Alıcıya sinyal iletimi
Yukarıdaki hormon sınıflandırması, maddelerin dokular ve organlar üzerindeki etkilerini yansıtır. Bu ancak kimyasalın reseptöre bağlanmasından sonra mümkündür. İkincisi farklıdır ve hem hücre yüzeyinde hem de sitoplazmada, nükleer zarda ve çekirdeğin içinde bulunur. Bu nedenle, sinyal iletim yöntemine göre maddeler iki türe ayrılır:
- hücre dışı iletim mekanizması;
- hücre içi sinyalleşme.
Hormonların bu temel sınıflandırması, sinyal verme hızı hakkında sonuçlar çıkarmanıza olanak tanır. Örneğin, hücre dışı mekanizma, hücre içi olandan çok daha hızlıdır.
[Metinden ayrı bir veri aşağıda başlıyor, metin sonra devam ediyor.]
-- ==== Sys2Proof/Machine/Tile.lean ====
section
/-! DEFINITION. The tile instructions, major 0x3B (R199 to R205), and a full table (R190). -/

namespace Sys2Proof.Machine

open Sys2Proof

/-- The group of the role whose turn it is, as the home of a demand. -/
def myHome : X Home := do
  let m ← me
  pure { core := m.1.core, slot := m.1.slot }

/-! ### Sources and specs -/

/-- A source operand as a source of a node: a handle must be valid (R199). -/
def tileSrc (x : TSrc) : X NodeSrc := do
  let m ← me
  match x with
  | .gen g => pure (.gen (vget m.2.1.gens g))
  | .handle h =>
    match vget m.2.1.tile.handles h with
    | none => fault 0x01 0
    | some n => pure (.node n)

/-- A generator source's format code is one that a copy node decodes (R183). -/
def copyFmt (n : Nat) : Bool := n ≤ 14 || (16 ≤ n && n ≤ 19)

/-- The generator checks of R200 step 3: validity, and no overlap with the arena. -/
def genSource (x : NodeSrc) : X Unit := do
  match x with
  | .none => pure ()
  | .node _ => pure ()
  | .gen b =>
    let g := Walk4.ofBits b
    faultIf (!g.valid) 0x01 0
    let h ← myHome
    let gr ← homeGroup h
    faultIf (gr.units != 0 && meets g.range (bytesAt (arenaPtr h gr) gr.arenaSize)) 0x05 g.base

/-- A map with the given source coordinate for each axis: the iteration axis it takes, or none for 0 (R181). -/
def simpleMap (rows : List (Option Nat)) : BitVec 512 :=
  BitVec.ofNat 512 (rows.zipIdx.foldl (fun a p =>
    match p.1 with
    | none => a
    | some c => a + 2 ^ (16 * (4 * p.2 + c))) 0)

/-- The identity map. -/
def idMap : BitVec 512 := simpleMap [some 0, some 1, some 2, some 3]

/-- The map of an A operand, and of a reduction (R181). -/
def aMap : BitVec 512 := simpleMap [some 2, some 1, none, some 3]

/-- The map of a B operand (R181). -/
def bMap : BitVec 512 := simpleMap [some 2, some 0, none, some 3]

/-- Extents and maps of a node to be appended, and the address that a failing structure has. -/
structure Spec where
  ext : List Nat
  maps : List (BitVec 512)
  at_ : Nat
  deriving DecidableEq, Repr

/-- The spec at a pointer (R180, R200 step 4). -/
def readSpec (p : Nat) : X Spec := do
  lowSpace p
  faultIf (p % 64 != 0) 0x04 p
  let w ← whoami
  let bs := (← (spans 65536 p 256).mapM fun q => memReadBytes w q.1 q.2).flatten
  let part := fun (o n : Nat) => (bs.drop o).take n
  faultIf (!allZero (part 16 16) || !allZero (part 224 32)) 0x01 p
  pure ⟨(List.range 4).map fun i => leNat (part (4 * i) 4),
    (List.range 3).map fun i => BitVec.ofNat 512 (leNat (part (32 + 64 * i) 64)), p⟩

/-- The spec operand: the default for s0 (R181). -/
def specOf (s : SReg) (vs : List Word) (dflt : X Spec) : X Spec :=
  if s = 0 then dflt else readSpec (arg vs 0).toNat

/-- The rules of a map (R180): reserved bits, and GATH only where it is allowed. -/
def mapOk (m : BitVec 512) (gather : Bool) : Bool :=
  gbits m 456 56 == 0 && gbits m 451 5 == 0 && (gather || gbits m 448 8 == 0)

/-- Extents and maps (R179, R180): a node of the given operation. `gather` says that x's map must gather. -/
def specChecks (sp : Spec) (op : Nat) (srcs : List NodeSrc) (gather : Bool) : X Unit := do
  let bad := sp.ext.any (fun e => e == 0 || decide (2 ^ 24 < e))
  faultIf bad 0x01 sp.at_
  let out := (if op = 1 ∨ op = 3 then [co sp.ext 0, co sp.ext 1, 1, co sp.ext 3] else sp.ext)
  faultIf (2 ^ 28 < volume out) 0x01 sp.at_
  (sp.maps.zip srcs).zipIdx.forM fun p => do
    let g := gather && p.2 == 0
    faultIf (!mapOk p.1.1 g || (p.1.2 == .none && p.1.1 != 0)) 0x01 sp.at_
  faultIf (gather && !mapGathers (sp.maps.getD 0 0)) 0x01 sp.at_

/-- The bounds of R182: every source coordinate over the iteration space lies in the source. -/
def boundsOk (h : Home) (sp : Spec) (srcs : List NodeSrc) : X Unit :=
  (sp.maps.zip srcs).forM fun p => do
    let ext ← srcExtents h p.2
    let r := mapRange p.1 ⟨[0, 0, 0, 0], sp.ext⟩
    let inside := (List.range 4).all fun i =>
      (mapGathers p.1 && mapGaxis p.1 == i) ||
        (decide (0 ≤ (r.getD i (0, 0)).1) && decide ((r.getD i (0, 0)).2 < (co ext i : Int)))
    faultIf (p.2 != .none && !inside) 0x05 (match p.2 with
      | .gen g => (Walk4.ofBits g).base
      | .node _ => 0
      | .none => 0)
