-- ==== Sys2Proof/Machine/Stream.lean ====
section
/-! DEFINITION. Lattice streams (R377 to R395): the stream instructions, bursts, rows, holds, parking and release; the
registers that assign image slots and windows (R369, R378). -/

namespace Sys2Proof.Machine

open Sys2Proof

/-! ### Streams -/

/-- STATE of the status word (R389). -/
def streamCode : StreamState → Nat
  | .running => 0 | .done => 1 | .held => 2 | .stopped => 3 | .parked => 4

/-- The status word (R389). -/
def Stream.word (t : Stream) : Word :=
  BitVec.ofNat 64 (1 + streamCode t.state * 2 + t.phase * 2 ^ 12 + t.row % 2 ^ 24 * 2 ^ 16 + t.err % 256 * 2 ^ 40)

/-- Lattice and slot of a stream instruction (R388). -/
def latOf (o : EOp) : Nat × Nat := (o.imm.toNat % 64, o.imm.toNat / 64)

/-- The ownership check of R388. -/
def ownLat (o : EOp) : X Unit := do
  let m ← me
  let l := (← get).latSlot (latOf o).1 (latOf o).2
  faultIf (!l.valid || l.owner != m.2.1.ctx) 0x07 0

/-- The role's group's stream on the slot. -/
def myStream (o : EOp) : X (Option Stream) := do
  let m ← me
  let l := (← get).latSlot (latOf o).1 (latOf o).2
  pure (match l.stream with
    | none => none
    | some t => if t.heldBy m.1 m.2.1 then some t else none)

/-- Update the stream on the slot. -/
def onMine (o : EOp) (f : Stream → Stream) : X Unit := modify fun s => s.onStream (latOf o).1 (latOf o).2 f

/-- Is a stream waiting, in progress or in between, that LBAR and LSTART wait for (R392, R393)? -/
def Stream.busy (t : Stream) : Bool :=
  match t.state with
  | .running | .held | .parked => true
  | .done | .stopped => false

/-- Is the stream asked to leave, stop, park or hold? -/
def Stream.asked (t : Stream) : Bool := t.relReq || t.stopReq || t.parkReq || t.rebindReq || t.holdReq

/-- Rows of the phase that have entered the grid. -/
def Stream.computed (t : Stream) : Nat := t.row + t.made.length

/-- The streams of a group: Lattice and slot. -/
def State.streamsOf (s : State) (id : RoleId) (g : Group) : List (Nat × Stream) :=
  s.lats.filterMap fun p =>
    match p.2.stream with
    | none => none
    | some t => if t.heldBy id g then some (p.1, t) else none

/-- Release every stream of a group at its next row boundary (R395). -/
def State.releaseStreams (s : State) (id : RoleId) (g : Group) : State :=
  s.askStreams (fun t => t.heldBy id g) fun t => { t with relReq := true }

/-! ### LFLOAD, LBIND -/

/-- LFLOAD (R390). -/
def execLfload (o : EOp) (s : State) : Host.Outcome State Fault Refusal :=
  instr 2 [o.a] [o.d] noPre (seqBody fun vs => do
    ownLat o
    let p := (arg vs 0).toNat
    lowSpace p
    faultIf (p % 64 != 0) 0x04 p
    let s ← get
    let l := s.latSlot (latOf o).1 (latOf o).2
    if l.stream.isSome || s.lsBusy (latOf o).1 (latOf o).2 then writeDst o.d 2
    else
      let w ← whoami
      let h ← readRun w p 64
      let len := leNat ((h.drop 4).take 4)
      let img ← readRun w p len
      faultIf (!imageHeaderOk h) 0x01 p
      match imageBad img len with
      | some off => fault 0x01 (p + off)
      | none =>
        modify fun s => s.onLat (latOf o).1 (latOf o).2 fun l => { l with image := some img, acc := [] }
        writeDst o.d 1) s

/-- Key of a staged binding. -/
def bindKey (o : EOp) (port : Nat) : Nat := ((latOf o).1 * 4 + (latOf o).2) * 8 + port

/-- LBIND (R391). -/
def execLbind (o : EOp) (s : State) : Host.Outcome State Fault Refusal :=
  instr 2 [] [] noPre (seqBody fun _ => do
    let m ← me
    ownLat o
    let out := o.fl.getLsbD 2
    let clr := o.fl.getLsbD 3
    let port := o.fl.toNat % 4 + (if out then 4 else 0)
    faultIf (o.fl.toNat / 16 != 0 || (clr && (o.gs != 0 || o.gd != 0)) || (out && o.gs != 0) || (!out && o.gd != 0)) 0x01 0
    if clr then
      modify fun s => s.onGroup m.1.core m.1.slot fun g => { g with binds := g.binds.del (bindKey o port) }
    else
      let b ← bindCheck (← whoami) (latOf o).1 (vget m.2.1.gens (if out then o.gd else o.gs)) out
      modify fun s => s.onGroup m.1.core m.1.slot fun g => { g with binds := g.binds.set (bindKey o port) b }) s

/-! ### LSTART -/

/-- The bindings that a group has staged on a slot, by port. -/
def Group.staged (g : Group) (lat slot : Nat) : SMap Binding :=
  g.binds.filterMap fun p => if p.1 / 8 = lat * 4 + slot then some (p.1 % 8, p.2) else none

/-- Rows and beats of a binding. -/
def Binding.shape (img : List Byte) (p : Nat) (b : Binding) : Nat × Nat :=
  let g := Walk4.ofBits b.gen
  (portRows g, portBeats g (portRaw img p))

/-- The range of the scale bytes of a scaled walk. -/
def Binding.scaleRange (b : Binding) : Option (Nat × Nat) :=
  let g := Walk4.ofBits b.gen
  if !g.scaled then none
  else
    let d : Int := g.sstride * ((g.count / g.size g.baxis - 1 : Nat) : Int)
    let at_ : Int := g.base + g.soff
    some (wrap64 (at_ + min d 0), wrap64 (at_ + max d 0 + ((g.size g.baxis - 1) / 8 : Nat)))

/-- Are two walks identical, address by address (R157, R392; DEDUCED, log 83)? Formats of one width, SOFF and BAXIS may differ;
scale bytes are no part of an output's walk. -/
def Binding.sameWalk (out b : Binding) : Bool :=
  let g := Walk4.ofBits out.gen
  let h := Walk4.ofBits b.gen
  g.base == h.base && g.sizes == h.sizes && g.strides == h.strides && g.wb == h.wb && isForm g.code == isForm h.code
    && b.scaleRange.elim true fun r => !meets out.range r

/-- The checks of R392 on a phase. -/
def phaseOk (img : List Byte) (bs : SMap Binding) : Bool :=
  ((List.range 8).all fun p => portOn img p == (SMap.get bs p).isSome)
    && (bs.all fun a => bs.all fun b => Binding.shape img a.1 a.2 == Binding.shape img b.1 b.2)
    && (bs.all fun a => decide (a.1 < 4) || !isForm (Walk4.ofBits a.2.gen).code || nbits (peWord img (portPe img a.1)) 0 4 == 11)
    && bs.all fun a => decide (a.1 < 4) || bs.all fun b =>
        a.1 == b.1 || !meets a.2.range b.2.range || a.2.sameWalk b.2

/-- Start a phase (R377). -/
def startPhase (o : EOp) (img : List Byte) (bs : SMap Binding) (old : Option Stream) : X Stream := do
  let m ← me
  let shape := match bs with
    | [] => (0, 0)
    | b :: _ => Binding.shape img b.1 b.2
  let base : Stream := match old with
    | some t => { t with phase := t.phase + 1 }
    | none =>
      { copy := none, kept := [], core := m.1.core, gslot := m.1.slot, order := m.2.1.order, ctx := m.2.1.ctx, state := .running, phase := 0, row := 0
        rows := 0, beats := 0, err := 0, total := 0, reads := 0, writes := 0, holds := 0, poisoned := 0, flags := 0
        nan := none, pc := 0, binds := [], outCount := [], issued := [], parts := [], landed := [], made := [], closing := false, stopReq := false
        parkReq := false, relReq := false, holdReq := false, rebindReq := false, taken := none, wasStopped := false, boundary := false }
  let t := { base with state := if shape.1 = 0 then .done else .running, row := 0, rows := shape.1, beats := shape.2
                       err := 0, flags := 0, nan := none, pc := m.2.2.pc, binds := bs, outCount := [], issued := []
                       parts := [], landed := [], made := [], closing := false }
  modify fun s => s.onLat (latOf o).1 (latOf o).2 fun l =>
    { l with stream := some t, acc := if old.isSome then l.acc else [] }
  pure t

/-- The output ranges of a phase. -/
def outRanges (bs : SMap Binding) : List (Nat × Nat) := (bs.filter fun b => 4 ≤ b.1).map fun b => b.2.range
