-- ==== Sys2Proof/Machine/Group.lean ====
section
/-! DEFINITION. Groups in their slots (R116, R272 to R288): roles with FORK and MEET, END, PARK, PROG, YIELD with its save
area, restore, kill, and the steps of the scheduler on a slot. -/

namespace Sys2Proof.Machine

open Sys2Proof

/-! ### Leaving a slot -/

/-- Free a slot (R268, R288, R310): its barrier slots, its bindings, its results still in the array and the selectors of its
roles go with it (R235; log 7). -/
def State.vacate (s : State) (c : CoreId) (i : SlotId) : State :=
  match s.group c i with
  | none => s
  | some g =>
    let s1 := g.roles.toList.foldl (fun t k => t.leaveQueues g.ctx (s.notBlockedAt k) k.ports.toList) (s.releaseBars c g.bars)
    let s2 := { s1 with rolePriv := s1.rolePriv.filter fun p => p.1 / 3 != c.val * 4 + i.val }
    s2.onCore c fun k =>
      { k with slots := vset k.slots i none
               array := k.array.filter fun e => !(e.slot == i && e.order == g.order)
               board := k.board.filter fun e => e.slot != i }

/-- One arrival at a join counter (R277, R278): the counter after it. -/
def joinArrive (w : Who) (p : Nat) : X Nat := do
  let j ← memReadNat w (p + 16) 4 .atomic
  let k := (j + 2 ^ 32 - 1) % 2 ^ 32
  memWriteNat w (p + 16) 4 k .atomic
  pure k

/-- Push a copy of the record at an address at the tail of its queue (R277, R278). One with a reserved bit set is rejected (R5,
R263), with illegal instruction at the record (DEDUCED, log 54). -/
def pushFrom (w : Who) (p : Nat) : X Unit := do
  let b ← memReadBytes w p 32
  faultIf ((Record.ofBytes b).flags / 32 != 0) 0x01 p
  pushRecord w.ctx (Record.ofBytes b) false

/-- The arrival of an ending group at its parent (R278). -/
def joinParent (w : Who) (r : Record) : X Unit := do
  if !r.pj then pure ()
  else
    pointerOk 2 r.frame
    faultIf (r.frame % 8 != 0) 0x04 r.frame
    let p ← memReadNat w r.frame 8
    pointerOk 1 p
    faultIf (p % 32 != 0) 0x04 p
    let j ← joinArrive w p
    if j = 0 then pushFrom w p else pure ()

/-- Leave the slot once no stream of the group is left (R395): `last` is what happens then. A fault in it leaves the
streams alone; while streams are left, only their release is asked for. -/
def leaveWith (last : X Unit) : X Flow := do
  let m ← me
  let s ← get
  last
  modify fun t => t.vacate m.1.core m.1.slot
  let t ← get
  let s1 := s.releaseStreams m.1 m.2.1
  if (s1.streamsOf m.1 m.2.1).isEmpty then
    set (t.releaseStreams m.1 m.2.1)
    pure .gone
  else
    set s1
    pure .gone

/-- Is a role neither running nor arrived? -/
def Role.isIdle (k : Role) : Bool := k.status == .idle

/-- Fetch and drain are idle. -/
def Group.soleCompute (g : Group) : Bool := (g.role .fetch).isIdle && (g.role .drain).isIdle

/-- END (R116, R278). -/
def execEndGroup (s : State) : Host.Outcome State Fault Refusal :=
  instr 1 [] [] computeOnly (fun _ => do
    let m ← me
    faultIf m.2.1.inSequence 0x15 0
    faultIf ((m.2.1.role .fetch).status == .running || (m.2.1.role .drain).status == .running) 0x15 0
    awaitCopies fun _ => true
    let w ← whoami
    leaveWith do
      joinParent w m.2.1.record
      groupDone m.2.1.ctx m.2.1.record.launch
      modify fun s => s.partMates m.2.1) s

/-- PARK (R277). -/
def execPark (a : SReg) (s : State) : Host.Outcome State Fault Refusal :=
  instr 1 [a] [] computeOnly (fun vs => do
    let m ← me
    let w ← whoami
    let r := (arg vs 0).toNat
    faultIf (m.2.1.inSequence || !m.2.1.soleCompute) 0x15 0
    lowSpace r
    faultIf (r % 32 != 0) 0x04 r
    match nextPc m.2.2.line m.2.2.pc.toNat 1 with
    | none => fault 0x15 0
    | some c => do
      awaitCopies fun _ => true
      let old := m.2.1.record
      let rcd : Record := ⟨c, (m.2.2.reg 3).toNat, 0, old.index, old.launch, recordFlags old.prio.val old.pj false old.clu⟩
      leaveWith do
        memWriteBytes w r (rcd.bytes.take 16)
        memWriteBytes w (r + 20) (rcd.bytes.drop 20)
        let j ← joinArrive w r
        if j = 0 then pushFrom w r else pure ()) s

/-- PROG (R279). -/
def execProg (a : SReg) (s : State) : Host.Outcome State Fault Refusal :=
  instr 1 [a] [] noPre (seqBody fun vs => do
    let m ← me
    modify fun s => s.onGroup m.1.core m.1.slot fun g =>
      { g with estimate := (arg vs 0).toNat % 2 ^ 32, estimateSet := s.cycle.toNat }) s

/-! ### FORK and MEET -/

/-- The state of a role that FORK starts at a line (R272): s2 to s7 from compute, everything else zero. -/
def Role.forked (old compute : Role) (pc : Nat) : Role :=
  let regs := ([2, 3, 4, 5, 6, 7] : List SReg).foldl (fun v r => vset v r (compute.reg r)) (Vector.replicate 64 (0 : Word))
  { Role.fresh with status := .running, pc := BitVec.ofNat 64 pc, regs := regs, cause := old.cause, faultPc := old.faultPc
                    faultVa := old.faultVa, appendPc := old.appendPc, nodeId := old.nodeId, retired := old.retired }

/-- Start a role at word 1 of a line that a delta names (R59); outside the 55-bit space the chain has ended (R51), with FAULTPC at the
FORK's pc + 4, for which the spec names no marker (DESIGN CHOICE, log 77). -/
def startRole (k : RoleKind) (delta : BitVec 20) : X Unit := do
  let m ← me
  if delta = 0 then pure ()
  else
    match jumpTo m.2.2.pc delta.toInt 1 with
    | .goto t => modify fun s => s.onGroup m.1.core m.1.slot fun g => g.onRole k fun r => r.forked m.2.2 t
    | _ => modify fun s => s.onGroup m.1.core m.1.slot fun g => g.onRole k fun r =>
        { r.forked m.2.2 0 with pc := m.2.2.pc + 4, ended := true }

/-- FORK (R273). -/
def execFork (x y : BitVec 20) (s : State) : Host.Outcome State Fault Refusal :=
  instr 2 [] [] computeOnly (seqBody fun _ => do
    let m ← me
    faultIf m.2.1.inSequence 0x15 0
    faultIf ((x != 0 && !(m.2.1.role .fetch).isIdle) || (y != 0 && !(m.2.1.role .drain).isIdle)) 0x15 0
    performed
    startRole .fetch x
    startRole .drain y) s

/-- MEET in a fetch or drain role: the role has arrived; its scalars and bindings are gone (R272, R294). -/
def meetArrive : State → Host.Outcome State Fault Refusal :=
  instr 1 [] [] noPre (fun _ => do
    let m ← me
    performed
    let now := (← get).cycle.toNat
    modify fun s => (s.leaveQueues m.2.1.ctx s.cycle.toNat m.2.2.ports.toList).onRole m.1 fun k =>
      { k with status := .arrived, regs := Vector.replicate 64 0, ports := Vector.replicate 4 .unbound, loops := []
               blocked := [], restAt := now }
    pure .gone)

/-- MEET in the compute role (R274). -/
def meetCompute : State → Host.Outcome State Fault Refusal :=
  instr 1 [] [] noPre (seqBody fun _ => do
    let m ← me
    let f := m.2.1.role .fetch
    let d := m.2.1.role .drain
    waitIf (f.status == .running || d.status == .running)
    if f.isIdle && d.isIdle then pure ()
    else
      match (List.finRange 4).find? fun q => !(vget m.2.1.roleq q).isEmpty with
      | some q => fault 0x0D (60 + q.val)
      | none => modify fun s => s.onGroup m.1.core m.1.slot fun g =>
          (g.onRole .fetch fun k => { k with status := .idle }).onRole .drain fun k => { k with status := .idle })

/-- MEET (R274). -/
def execMeet (s : State) : Host.Outcome State Fault Refusal :=
  match s.cur.role with
  | .compute => meetCompute s
  | .fetch => meetArrive s
  | .drain => meetArrive s

/-! ### The save area (R285) -/

/-- The loop stack, oldest entry first, 64 bytes. -/
def loopBytes (ls : List LoopEntry) : List Byte :=
  let one := fun (e : LoopEntry) =>
    leBytes 8 (e.start.toNat % 2 ^ 55 + e.count.val * 2 ^ 55 + 2 ^ 63) ++ leBytes 8 e.stop.toNat
  let body := (ls.take 4).reverse.flatMap one
  body ++ List.replicate (64 - body.length) 0

/-- The loop stack in 64 bytes, newest entry first. -/
def loopsOf (b : List Byte) : List LoopEntry :=
  ((List.range 4).filterMap fun i =>
    let w := fieldAt b (16 * i) 8
    if w / 2 ^ 63 = 1 then
      some ⟨BitVec.ofNat 64 (w % 2 ^ 55), BitVec.ofNat 64 (fieldAt b (16 * i + 8) 8), Fin.ofNat 64 (w / 2 ^ 55)⟩
    else none).reverse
Adrenalin, norepinefrin ve diğer peptit hormonlarının karakteristiğidir. hücre içi mekanizmalipofilik steroidlerin özelliği. Ayrıca pep titlerin sentezi ile vücut için faydalar daha hızlı elde edilir. Sonuçta, steroid hormonlarının üretimi çok daha yavaştır ve protein sentezi ve olgunlaşma ihtiyacı nedeniyle sinyal iletim mekanizmaları da yavaşlar.
Sinyal iletim türlerinin özellikleri
Hücre dışı bir mekanizma, spesifik bir taşıyıcı protein olmadan sitoplazmik membrandan sitoplazmaya geçemeyen peptit hormonlarının özelliğidir. Bu onun için sağlanmaz ve sinyalin kendisi, reseptör komplekslerinin konformasyonunu değiştirerek adenilat siklaz sistemi aracılığıyla iletilir.
Hücre içi mekanizma çok daha basittir. Lipofilik maddenin sitoplazmik reseptör ile buluştuğu hücreye girmesinden sonra gerçekleştirilir. Bununla birlikte, çekirdeğe nüfuz eden ve belirli genleri etkileyen bir hormon-reseptör kompleksi oluşturur. Aktivasyonları, bu hormonun moleküler etkisi olan protein sentezinin başlatılmasına yol açar. Asıl etki, zaten belirli bir işlevi, sentezinden ve oluşumundan sonra düzenleyen bir proteindir.